* _What you have to do_
Among the entries below, only the lines starting at the one with "b = some x →" and ending at the one with "x.phase = .running →", both included, are to be printed exactly.

* _Information_
/-- SPLIT_ROTATION (R27), HANDLER_PREEMPT_TIMEOUT (R380), WAVE_EXCHANGE (R343), WAVE_END (R12, R16, R344), SPAWN_WAVE_START (R44,
R237, R346) and CORE_RETIRE (R342), where they are due: the oldest deferred entry takes the slot of the split that made the fourth
pass; a handler stops; a stalled wave and the pending wave that has been ready longest change places; a wave that is over is gone, its block ends with its last wave and
is charged to its queue, and the dispatcher runs if that frees something; a bin's wave starts with its threads' pairs in V0 and V1; a bin's start lets the gangs behind it be placed; the spare stands for the
first core retired, a second withdraws the cluster, and a running owner of the cluster is pre-empted first. Rests on the model's own
choices, log entries 66 and 67. -/
def Obligations.WaveLifeEvents : Prop :=
  ∀ (s : State) (wid : Nat) (w : Wave), tget? s.waves wid = some w →
    (∀ d ds sp, w.rotateDue = true → w.deferred = d :: ds → tget? w.splits w.passSlot = some sp →
      ∃ v : Wave, exec (.splitRotation wid) s = .next { s with waves := tset s.waves wid v } ∧
        tget? v.splits w.passSlot = some d.split ∧ v.issuing = w.passSlot ∧ v.passes = 0 ∧
        (∀ p k, v.latch p k = .lost) ∧ (∀ k, k ≠ w.passSlot → tget? v.splits k = tget? w.splits k) ∧
        ((sp.begun = true ∨ ∀ e ∈ ds, e.pos = sp.pos → e.begun = true) → v.deferred = ds ++ [sp.park]) ∧
        (sp.begun = false → ∀ k e, ds.findIdx? (fun e => e.pos == sp.pos && !e.begun) = some k → ds[k]? = some e →
          v.deferred = ds.set k { e with mask := e.mask ||| sp.mask }) ∧
        ({ v with splits := w.splits, deferred := w.deferred, issuing := w.issuing, passes := w.passes, latches := w.latches } : Wave) = w) ∧
    ((s.ctx w.ctx).phase = .saving → w.handler = true → w.completing = false → (s.ctx w.ctx).preemptAt + 15000 ≤ s.clk →
      exec (.handlerPreemptTimeout wid) s = .next { s with waves := tset s.waves wid { w with halted := true } }) ∧
    (∀ into b, tget? s.waves into = some b → w.core = b.core → w.part = b.part → w.active = true → w.handler = false →
      s.stands w.ctx = true → s.stoodStalled w = true → s.readyLongest b = true →
      ∃ t : State, exec (.waveExchange wid into) s = .next t ∧ ({ t with waves := s.waves } : State) = s ∧
        (∃ v, tget? t.waves wid = some v ∧ v.active = false ∧ v.readyAt = s.clk ∧ (∀ p k, v.latch p k = .lost) ∧
          ({ v with active := w.active, readyAt := w.readyAt, latches := w.latches } : Wave) = w) ∧
        tget? t.waves into = some { b with active := true } ∧ ∀ k, k ≠ wid → k ≠ into → tget? t.waves k = tget? s.waves k) ∧
    (s.over wid w = true → s.stands w.ctx = true → ∃ u : State,
      exec (.waveEnd wid) s = .next (if w.block.all (fun b => (tget? u.blocks b).all (fun x => x.ended)) then u.dispatch w.ctx else u) ∧
      tget? u.waves wid = none ∧ u.mem = s.mem ∧ u.cores = s.cores ∧
      ∀ b x, w.block = some b → tget? s.blocks b = some x →
        (x.waves.all (fun v => v == wid) = true → (∀ y, tget? u.blocks b = some y → y.ended = true) ∧
          ∀ c q, tget? s.ctxs (s.launch x.launch).ctx = some c → q = c.queue (s.launch x.launch).queue →
            ((u.ctx (s.launch x.launch).ctx).queue (s.launch x.launch).queue).deficit = q.deficit - (s.clk - x.since : Nat)) ∧
        (x.waves.all (fun v => v == wid) = false → tget? u.blocks b = some { x with waves := x.waves.filter (fun v => v != wid) })) ∧
    (∀ cluster bin free core p, let b := tgetD (s.cluster cluster).bins bin {}
      b.launching = true → b.threads ≠ [] → b.threads.length ≤ 32 → (s.ctx b.ctx).phase = .running →
      s.spawnPlace cluster = some (free, core, p) → 16 * (b.key.toNat / 2 ^ 52 % 8 + 1) ≤ free →
      s.depWait core (s.spawnDeps core b) = none →
      ∃ (u : State) (v : Wave), exec (.spawnWaveStart cluster bin) s = .next (u.placeGangs b.ctx) ∧ tget? u.waves s.nextWave = some v ∧
        v.core = core ∧ v.part = p ∧ v.ctx = b.ctx ∧ v.launch = some b.launch ∧ v.block = none ∧ v.spawned = true ∧
        v.nvregs = 16 * (b.key.toNat / 2 ^ 52 % 8 + 1) ∧ (∀ l, v.retired.getLsbD l = decide (b.threads.length ≤ l ∧ l < 32)) ∧
        (∀ l x, b.threads[l]? = some x → tget? v.vregs l = some x.1 ∧ tget? v.vregs (32 + l) = some x.2) ∧
        tget? (u.cluster cluster).bins bin = none ∧ u.nextWave = s.nextWave + 1 ∧ u.mem = s.mem ∧
        ∀ k, k ≠ s.nextWave → tget? u.waves k = tget? s.waves k) ∧
    ∀ g physical, let c := s.cluster g
      physical ≤ 8 → g < 256 → c.retired.contains physical = false → c.withdrawn = false → s.retiring.contains (g, physical) = false →
      (∀ p ∈ s.retiring, (s.cluster p.1).owner ≠ none) →
      (c.owner = none → ∃ t : State, exec (.coreRetire g physical) s = .next t ∧ (t.cluster g).retired = physical :: c.retired ∧
        ((t.cluster g).withdrawn = true ↔ c.retired ≠ []) ∧
        (c.retired = [] → physical < 8 → (t.cluster g).spareFor = some physical) ∧ (∀ k, k ≠ g → t.cluster k = s.cluster k) ∧
        ({ t with clusters := s.clusters, dry := s.dry } : State) = s) ∧
      ∀ k x, c.owner = some k → tget? s.ctxs k = some x → x.phase = .running →
        ∃ t : State, exec (.coreRetire g physical) s = .next t ∧ (t.ctx k).phase = .saving ∧ (t.ctx k).retireHold = true ∧
          t.retiring = s.retiring ++ [(g, physical)] ∧ t.clusters = s.clusters ∧ t.waves = s.waves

* _Result of this task_
      ∀ b x, w.block = some b → tget? s.blocks b = some x →
        (x.waves.all (fun v => v == wid) = true → (∀ y, tget? u.blocks b = some y → y.ended = true) ∧
          ∀ c q, tget? s.ctxs (s.launch x.launch).ctx = some c → q = c.queue (s.launch x.launch).queue →
            ((u.ctx (s.launch x.launch).ctx).queue (s.launch x.launch).queue).deficit = q.deficit - (s.clk - x.since : Nat)) ∧
        (x.waves.all (fun v => v == wid) = false → tget? u.blocks b = some { x with waves := x.waves.filter (fun v => v != wid) })) ∧
    (∀ cluster bin free core p, let b := tgetD (s.cluster cluster).bins bin {}
      b.launching = true → b.threads ≠ [] → b.threads.length ≤ 32 → (s.ctx b.ctx).phase = .running →
      s.spawnPlace cluster = some (free, core, p) → 16 * (b.key.toNat / 2 ^ 52 % 8 + 1) ≤ free →
      s.depWait core (s.spawnDeps core b) = none →
      ∃ (u : State) (v : Wave), exec (.spawnWaveStart cluster bin) s = .next (u.placeGangs b.ctx) ∧ tget? u.waves s.nextWave = some v ∧
        v.core = core ∧ v.part = p ∧ v.ctx = b.ctx ∧ v.launch = some b.launch ∧ v.block = none ∧ v.spawned = true ∧
        v.nvregs = 16 * (b.key.toNat / 2 ^ 52 % 8 + 1) ∧ (∀ l, v.retired.getLsbD l = decide (b.threads.length ≤ l ∧ l < 32)) ∧
        (∀ l x, b.threads[l]? = some x → tget? v.vregs l = some x.1 ∧ tget? v.vregs (32 + l) = some x.2) ∧
        tget? (u.cluster cluster).bins bin = none ∧ u.nextWave = s.nextWave + 1 ∧ u.mem = s.mem ∧
        ∀ k, k ≠ s.nextWave → tget? u.waves k = tget? s.waves k) ∧
    ∀ g physical, let c := s.cluster g
      physical ≤ 8 → g < 256 → c.retired.contains physical = false → c.withdrawn = false → s.retiring.contains (g, physical) = false →
      (∀ p ∈ s.retiring, (s.cluster p.1).owner ≠ none) →
      (c.owner = none → ∃ t : State, exec (.coreRetire g physical) s = .next t ∧ (t.cluster g).retired = physical :: c.retired ∧
        ((t.cluster g).withdrawn = true ↔ c.retired ≠ []) ∧
        (c.retired = [] → physical < 8 → (t.cluster g).spareFor = some physical) ∧ (∀ k, k ≠ g → t.cluster k = s.cluster k) ∧
        ({ t with clusters := s.clusters, dry := s.dry } : State) = s) ∧
      ∀ k x, c.owner = some k → tget? s.ctxs k = some x → x.phase = .running →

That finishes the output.